There has been considerable historical confusion as to the correct grammatical gender of the genus name; this was resolved in 2015 with the determination that the correct gender of Schinus is feminine, not masculine, and adjectival names within the genus must be spelled accordingly. E.g. Schinus polygamus is found in the literature, but Schinus polygama is deemed to be the correct form. This is because botanical tradition uses feminine gender for the genus name Schinus, as is the classical tradition for most genus names of trees that end in -us, and polygama is an adjective that must take a feminine form (not the masculine form polygamus).

==Species==
34 species are currently accepted:
- Schinus areira L. – Peru, Bolivia, northern Chile, and northern Argentina
- Schinus bumelioides I.M.Johnst. – northern Argentina
- Schinus engleri F.A.Barkley – Argentina, Brazil, and Uruguay
- Schinus fasciculata (Griseb.) I.M.Johnst. – Bolivia, Paraguay, and northern Argentina
- Schinus ferox Hassl. – southern Brazil, Paraguay, Uruguay, northern Argentina (Misiones Province)
- Schinus gracilipes I.M.Johnst. – northwestern Argentina
- Schinus johnstonii F.A.Barkley – Argentina and Uruguay
- Schinus kauselii F.A.Barkley – central Chile
- Schinus latifolia (Gillies ex Lindl.) Engl. – central Chile
- Schinus lentiscifolia Marchand – southern Brazil, Paraguay, Uruguay, northern Argentina (Misiones Province)
- Schinus longifolia (Lindl.) Speg. – west-central and southern Brazil, Paraguay, Uruguay, nand northern Argentina
- Schinus marchandii F.A.Barkley – southern Chile and southern Argentina
- Schinus meyeri F.A.Barkley – Bolivia and northwestern Argentina (Salta Province)

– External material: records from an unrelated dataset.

/-! ## Releases and frees (R315 to R317) -/

/-- Free an extent: its charge, then its pending retirements, then the free list (R316). A withdrawn one stays as it is
(R317). -/
def State.freeExt (h : Nat) (s : State) : State :=
  let e := s.buf.ext.get Ext.none h
  if s.buf.withdrawn.get 0 h ≠ 0 then s
  else
    let b := s.buf.uncharge (hSize h) e.charge
    ({ s with buf := { b with ext := b.ext.erase h, onList := b.onList.erase h } }).applyRetire h

/-- Why a release or a free is refused (R315). -/
inductive Refused
  | badHandle
  | doubleFree
  | notOwner
  deriving DecidableEq, Repr

/-- The checks of a release or a free, in order (R315); a withdrawn extent takes every one (R317). -/
def BufSt.check (b : BufSt) (h tag : Nat) : Option Refused :=
  if b.withdrawn.get 0 h ≠ 0 then none
  else if !b.validHandle h then some .badHandle
  else if !(b.ext.any fun e => e.1 = h) then some .doubleFree
  else if (b.ext.get Ext.none h).owner ≠ tag then some .notOwner
  else none

/-- Log a refused release (R315). -/
def State.logRefused (h tag : Nat) (r : Refused) (s : State) : State :=
  match r with
  | .doubleFree => s.raise 0x700 1 .uc (packItems [(32, h), (12, tag)])
  | .notOwner => s.raise 0x700 2 .uc (packItems [(32, h), (12, tag), (12, (s.buf.ext.get Ext.none h).owner)])
  | .badHandle => s.raise 0x700 3 .uc (packItems [(32, h), (12, tag)])

/-- An ownership record is read: an uncorrectable copy is rewritten from the other; with both uncorrectable the extent
is withdrawn and keeps its charge (R317). -/
def State.readRecord (h : Nat) (s : State) : State :=
  let (hit, s0) := s.injected 0x700 0 h
  let e := s0.buf.ext.get Ext.none h
  if !(s0.buf.ext.any fun x => x.1 = h) || decide (s0.buf.withdrawn.get 0 h ≠ 0) then s0
  else if e.bad0 && e.bad1 then
    ({ s0 with buf.ext := s0.buf.ext.set Ext.none h { e with bad0 := false, bad1 := false },
               buf.withdrawn := s0.buf.withdrawn.set 0 h 1 }).raise 0x700 5 .uc (packItems [(32, h)])
  else
    let s1 := if hit.isSome then s0.raiseX 0x700 4 .ce (packItems [(32, h)]) true else s0
    if e.bad0 || e.bad1 then
      ({ s1 with buf.ext := s1.buf.ext.set Ext.none h { e with bad0 := false, bad1 := false } }).raise
        0x700 4 .ce (packItems [(32, h)])
    else s1

/-- Release one reference of an extent; at none left it is freed (R313, R315, R316). A withdrawn extent takes every
release (R317). Whether the release was taken. -/
def State.release (h tag : Nat) (s : State) : Bool × State :=
  let s0 := s.readRecord h
  if s0.buf.withdrawn.get 0 h ≠ 0 then (true, s0)
  else match s0.buf.check h tag with
    | some r => (false, (s0.logRefused h tag r).bpmCount 10 1)
    | none =>
      let e := s0.buf.ext.get Ext.none h
      if e.refs ≤ 1 then (true, s0.freeExt h)
      else (true, { s0 with buf.ext := s0.buf.ext.set Ext.none h { e with refs := e.refs - 1 } })

/-- Add a reference for a further copy (R313). -/
def State.addRef (h : Nat) (s : State) : State :=
  let s0 := s.readRecord h
  let e := s0.buf.ext.get Ext.none h
  if s0.buf.ext.any fun x => x.1 = h then { s0 with buf.ext := s0.buf.ext.set Ext.none h { e with refs := e.refs + 1 } }
  else s0

/-! ## Upsets -/

/-- An upset of one free list takes the extent off it, or puts it on (R326). -/
def BufSt.upsetList (b : BufSt) (h : Nat) : BufSt :=
  if !b.validHandle h || decide (b.withdrawn.get 0 h ≠ 0) then b
  else if b.isFree h then { b with offList := if b.offList.contains h then b.offList.erase h else h :: b.offList }
  else { b with onList := if b.onList.contains h then b.onList.erase h else h :: b.onList }

/-- An upset of one record: one copy uncorrectable, or both (R317). -/
def BufSt.upsetRec (b : BufSt) (h : Nat) (both : Bool) : BufSt :=
  let e := b.ext.get Ext.none h
  if b.ext.any fun x => x.1 = h then
    { b with ext := b.ext.set Ext.none h { e with bad0 := true, bad1 := both || e.bad1 } }
  else b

- Schinus microphylla I.M.Johnst. – Peru and Bolivia
- Schinus molle L. Peruvian pepper tree
  - Schinus molle var. molle (=S. bituminosa, S. occidentalis) – Peru, Bolivia and northern Chile; southern Brazil, Paraguay, Uruguay, and northeastern Argentina
  - Schinus molle var. rusbyi (L.) DC. – southern Peru, Bolivia and northern Chile
- Schinus montana Engl. – central Chile
- Schinus myrtifolia (Griseb.) Cabrera – Bolivia and northwestern Argentina
- Schinus odonellii F.A.Barkley – southern Chile and western Argentina
- Schinus pampeana Bordignon & Vog.Ely – southern Brazil (Rio Grande do Sul)
- Schinus patagonica (Phil.) I.M.Johnst. ex Cabrera – central and southern Chile and western Argentina
- Schinus pearcei Engler – Bolivia, northern Chile, and Peru
- Schinus pilifera I.M.Johnst. – Bolivia and northern Argentina
- Schinus polygama (Cav.) Cabrera (=S. dentata, S. dependens) – Chile and northwestern Argentina (Mendoza)
- Schinus praecox (Griseb.) Speg. – north-central Argentina
- Schinus ramboi F.A.Barkley – southern and southeastern Brazil
- Schinus roigii Ruíz Leal & Cabrera – western Argentina
- Schinus sinuata (Griseb.) Engl. – northeastern Argentina
- Schinus spinosa Engl. – Brazil (Paraná state)
- Schinus talampaya Fabbroni & M.A.Zapater – northwestern Argentina (San Juan and La Rioja)
- Schinus terebinthifolia Raddi Brazilian pepper tree – northeastern to southeastern Brazil, northeastern Argentina, and Paraguay
  - Schinus terebinthifolia var. acutifolia Engl.
  - Schinus terebinthifolia var. terebinthifolia (=S. aroiera, S. chichita, S. mellisii, S, mucronulata, S. rhoifolia)
- Schinus uruguayensis (F.A.Barkley) Silva-Luz – southern Brazil, Uruguay, and northeastern Argentina
- Schinus velutina (Turcz.) I.M.Johnst. – central Chile
- Schinus venturii F.A.Barkley – southern Bolivia to northwestern Argentina (Salta)
- Schinus weinmanniifolia Mart. ex Engl. – south-central to eastern and southern Brazil, Paraguay, Uruguay, and northeastern Argentina

===Formerly placed here===
- Cuscuta myricoides (L.) Druce (as S. myricoides L.)
- Limonia acidissima L. (as S. limonia L.)
- Lithraea molleoides (Vell.) Engl. (as S. molleoides Vell.)